§ Data to process:
-- ==== Sys2Proof/Machine/BusErrors.lean ====
section
/-! DEFINITION. BUS_ERROR (60_exceptions.md section 3). -/

namespace Sys2Proof.Machine

/-- BUS_ERROR (60_exceptions.md R145): it depends on the access only, and is not recorded. -/
def execBusError (hwrite : Bool) (_haddr : HostAddr) (_hsize : Nat) (s : State) : Answer :=
  .next (busErrorAnswer hwrite s)

end Sys2Proof.Machine
end

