-- ==== Sys2Proof/Tests/Slice0.lean ====
section
/-! SUPPORT. The model's own tests: the checks of WellFormed on ill-formed terms, the decoding of every constructor from a word
written out from the spec, small steps with the spec's worked values, and a witness for the hypotheses of every statement of
Certificates/Slice0/Obligations.lean. -/

namespace Sys2Proof.Tests

open Sys2Proof.Machine

/-! ### Helpers -/

/-- The state that an operation answers (every operation answers a next state). -/
def after (i : Instr) (s : State) : State :=
  match exec i s with
  | .next t => t
  | .fault _ => s
  | .refused _ => s

/-- The state after one cycle with the inputs `c`. -/
def cycleOn (c : Cycle) (s : State) : State :=
  match step { s with inputs := [c] } with
  | .next t => t
  | .fault _ => s
  | .refused _ => s

/-- Idle, with the request and the policy of the spec's traces: REQ 0x15062201, POLICY 0x01020032, a payload of two bytes
00 01 (95_test_vectors.md P1). -/
def idle : State :=
  { State.reset with req := 0x15062201#32, policy := 0x1020032#26, txLen := 2#16, txp := [(0, 0x00#8), (1, 0x01#8)] }

/-- Sending: the first attempt, after `n` bytes. -/
def sending (n : BitVec 17) : State := { idle with phase := .tx, attempts := 1#9, dl := 50#16, txIdx := n }

/-- Receiving: the frame is sent, the bytes `B` are buffered. -/
def receiving (B : List Byte) : State :=
  { idle with phase := .rx, attempts := 1#9, dl := 50#16, txIdx := 7#17, rxBuf := B }

/-- Waiting out the deadline after a closed channel. -/
def holding : State :=
  { idle with phase := .holdoff, attempts := 1#9, dl := 40#16, txIdx := 7#17, failRsn := .closed }

/-- A transaction that ended TIMEOUT after three attempts and was not acknowledged (43_host_ops.md R113). -/
def timedOut : State :=
  { idle with done := true, outcome := .timeout, reason := .deadline, attempts := 3#9 }

/-- The encoding of a key of an access of four bytes. -/
def word (key : BitVec 52) : Encoding := .hbus 4 key

/-- An operation was decoded. -/
def decodesTo (e : Encoding) (i : Instr) : Bool :=
  match decode Config.ref e with
  | .ok j => j == i
  | .error _ => false

/-! ### WellFormed refuses ill-formed terms (profile REF: WW is 64) -/

theorem test_wellFormed_rdTxp_limit :
    WellFormed Config.ref (.rdTxp 63#14) = true ∧ WellFormed Config.ref (.rdTxp 64#14) = false := by decide

theorem test_wellFormed_rdRxp_limit :
    WellFormed Config.ref (.rdRxp 63#14) = true ∧ WellFormed Config.ref (.rdRxp 64#14) = false := by decide

theorem test_wellFormed_wrTxp_limit :
    WellFormed Config.ref (.wrTxp 63#14 0#32) = true ∧ WellFormed Config.ref (.wrTxp 64#14 0#32) = false := by decide

theorem test_wellFormed_wrRxp_limit :
    WellFormed Config.ref (.wrRxp 63#14) = true ∧ WellFormed Config.ref (.wrRxp 64#14) = false := by decide

/-- A mapped register or window word is no bus error; a wrong size, a misaligned address, the first address after the last
register and the first after a window are. -/
theorem test_wellFormed_busError :
    WellFormed Config.ref (.busError false 0x00028#18 4) = false
      ∧ WellFormed Config.ref (.busError true 0x100FC#18 4) = false
      ∧ WellFormed Config.ref (.busError true 0x20000#18 4) = false
      ∧ WellFormed Config.ref (.busError true 0x00010#18 1) = true
      ∧ WellFormed Config.ref (.busError false 0x00012#18 4) = true
      ∧ WellFormed Config.ref (.busError false 0x0002C#18 4) = true
      ∧ WellFormed Config.ref (.busError false 0x10100#18 4) = true := by decide

/-! ### Decoding, words written out from 30_encoding.md R66, R68, R71 and spec/opcode_table.json

The key of an access is HWRITE in bit 51, 0 in bit 50, HADDR in bits 49:32, HWDATA in bits 31:0. -/

theorem test_decode_control :
    decodeTableWord 56 0x8000800000000 = some .ctrlNop ∧ decodeTableWord 56 0x80008FFFFFFFC = some .ctrlNop
      ∧ decodeTableWord 56 0x8000800000001 = some .ctrlExecute ∧ decodeTableWord 56 0x8000800000002 = some .ctrlAck
      ∧ decodeTableWord 56 0x8000800000003 = some .ctrlReserved := by decide

theorem test_decode_register_reads :
    decodeTableWord 56 0x0000000000000 = some .rdCfg0 ∧ decodeTableWord 56 0x0000400000000 = some .rdCfg1
      ∧ decodeTableWord 56 0x0000800000000 = some .rdCtrl ∧ decodeTableWord 56 0x0000C00000000 = some .rdStatus
      ∧ decodeTableWord 56 0x0001000000000 = some .rdReq ∧ decodeTableWord 56 0x0001400000000 = some .rdTxlen
      ∧ decodeTableWord 56 0x0001800000000 = some .rdPolicy ∧ decodeTableWord 56 0x0001C00000000 = some .rdResult
      ∧ decodeTableWord 56 0x0002000000000 = some .rdNakrsn ∧ decodeTableWord 56 0x0002400000000 = some .rdAttempts
      ∧ decodeTableWord 56 0x0002800000000 = some .rdDeadline := by decide

theorem test_decode_windows :
    decodeTableWord 56 0x1000000000000 = some (.rdTxp 0#14) ∧ decodeTableWord 56 0x100FC00000000 = some (.rdTxp 63#14)
      ∧ decodeTableWord 56 0x2000400000000 = some (.rdRxp 1#14)
      ∧ decodeTableWord 56 0x9000800000100 = some (.wrTxp 2#14 0x100#32)
      ∧ decodeTableWord 56 0xA000012345678 = some (.wrRxp 0#14) := by decide

theorem test_decode_register_writes :
    decodeTableWord 56 0x8001015062201 = some (.wrReq 0x15062201#32)
      ∧ decodeTableWord 56 0x80014FFFF0002 = some (.wrTxlen 2#16)
      ∧ decodeTableWord 56 0x80018FD020032 = some (.wrPolicy 0x1020032#26)
      ∧ decodeTableWord 56 0x8000000000000 = some .wrRoCfg0 ∧ decodeTableWord 56 0x8000400000000 = some .wrRoCfg1
      ∧ decodeTableWord 56 0x8000CFFFFFFFF = some .wrRoStatus ∧ decodeTableWord 56 0x8001C00000000 = some .wrRoResult
      ∧ decodeTableWord 56 0x8002000000000 = some .wrRoNakrsn ∧ decodeTableWord 56 0x8002400000000 = some .wrRoAttempts
      ∧ decodeTableWord 56 0x8002800000000 = some .wrRoDeadline := by decide

/-- Outside the map, misaligned, in the second half of the space (bit 17 set), and of one byte. -/
theorem test_decode_bus_errors :
    decodeTableWord 56 0x0002C00000000 = some (.busError false 0x0002C#18 4)
      ∧ decodeTableWord 56 0x8001200000000 = some (.busError true 0x00012#18 4)
      ∧ decodeTableWord 56 0x1010000000000 = some (.busError false 0x10100#18 4)
      ∧ decodeTableWord 56 0x3000000000000 = some (.busError false 0x30000#18 4)
      ∧ decodesTo (.hbus 1 0x8001000000000#52) (.busError true 0x00010#18 1) = true := by decide

/-- The input vector: tick 12, ch_err 11, ch_closed 10, rx_data 9:2, rx_valid 1, tx_ready 0. -/
theorem test_decode_events :
    decodeTableWord 16 0x0001 = some .evTxAccept ∧ decodeTableWord 16 0x018E = some (.evRxByte 0x63#8)
      ∧ decodeTableWord 16 0x0400 = some .evChClosed ∧ decodeTableWord 16 0x0800 = some .evChError
      ∧ decodeTableWord 16 0x1000 = some .evTick := by decide

/-- Bit 18 of A set, no event, two events: no operation, each with its name. -/
theorem test_decode_rejects :
    decode Config.ref (word 0x4000000000000#52) = .error .reservedBitOfA
      ∧ decode Config.ref (.iv 0x0000#13) = .error .noEvent
      ∧ decode Config.ref (.iv 0x1001#13) = .error .severalEvents := ⟨rfl, rfl, rfl⟩

/-! ### Register reads (the examples of 43_host_ops.md R110 to R122) -/

theorem test_rdCfg0 :
    (after .rdCfg0 State.reset).out.hrdata = 0x00010205#32
      ∧ (after .rdCfg0 { State.reset with cfg := Config.gnp }).out.hrdata = 0x00010465#32 := by decide

theorem test_rdCfg1 : (after .rdCfg1 State.reset).out.hrdata = 0x000000FF#32 := by decide

theorem test_rdCtrl : (after .rdCtrl (after .ctrlExecute idle)).out.hrdata = 0#32 := by decide

theorem test_rdStatus :
    (after .rdStatus timedOut).out.hrdata = 0x00060402#32
      ∧ (after .rdStatus (after .ctrlExecute idle)).out.hrdata = 0x00001001#32 := by decide

theorem test_rdReq : (after .rdReq (after (.wrReq 0x15062201#32) State.reset)).out.hrdata = 0x15062201#32 := by decide

theorem test_rdTxlen : (after .rdTxlen (after (.wrTxlen 2#16) State.reset)).out.hrdata = 0x00000002#32 := by decide

theorem test_rdPolicy : (after .rdPolicy State.reset).out.hrdata = 0x03000000#32 := by decide

theorem test_rdResult :
    (after .rdResult (after (.evRxByte 0x63#8) (receiving [0x01#8, 0x01#8, 0x06#8, 0x02#8, 0xAB#8, 0xCD#8]))).out.hrdata
      = 0x00020601#32 := by decide

theorem test_rdNakrsn :
    (after .rdNakrsn (after (.evRxByte 0x12#8) (receiving [0x01#8, 0x01#8, 0x15#8, 0x01#8, 0x07#8]))).out.hrdata
      = 0x00000107#32 := by decide

theorem test_rdAttempts : (after .rdAttempts timedOut).out.hrdata = 3#32 := by decide

theorem test_rdDeadline : (after .rdDeadline (after .ctrlExecute idle)).out.hrdata = 50#32 := by decide

theorem test_rdTxp :
    (after (.rdTxp 0#14) (after (.wrTxp 0#14 0x00000100#32) State.reset)).out.hrdata = 0x00000100#32
      ∧ (after (.rdTxp 64#14) State.reset).out.busErr = true := by decide

theorem test_rdRxp :
    (after (.rdRxp 0#14) { State.reset with rxp := [(0, 0xAB#8), (1, 0xCD#8), (2, 0x01#8), (3, 0x02#8)] }).out.hrdata
      = 0x0201CDAB#32 := by decide

/-! ### Register writes (the examples of 43_host_ops.md R123 to R128, 60_exceptions.md R145) -/

theorem test_wrReq :
    (after (.wrReq 0x15062201#32) State.reset).reqNakCmd = 0x15#8
      ∧ (after (.wrReq 0x15062201#32) State.reset).reqAddr = 0x01#8 := by decide

theorem test_wrReq_busy :
    (after (.wrReq 0#32) (sending 0#17)).req = 0x15062201#32
      ∧ (after (.wrReq 0#32) (sending 0#17)).errCode = .writeWhileBusy := by decide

§ Problem to work on: Using the entries above, return each line that includes the word "terms".

§ Task response:
/-! SUPPORT. The model's own tests: the checks of WellFormed on ill-formed terms, the decoding of every constructor from a word
/-! ### WellFormed refuses ill-formed terms (profile REF: WW is 64) -/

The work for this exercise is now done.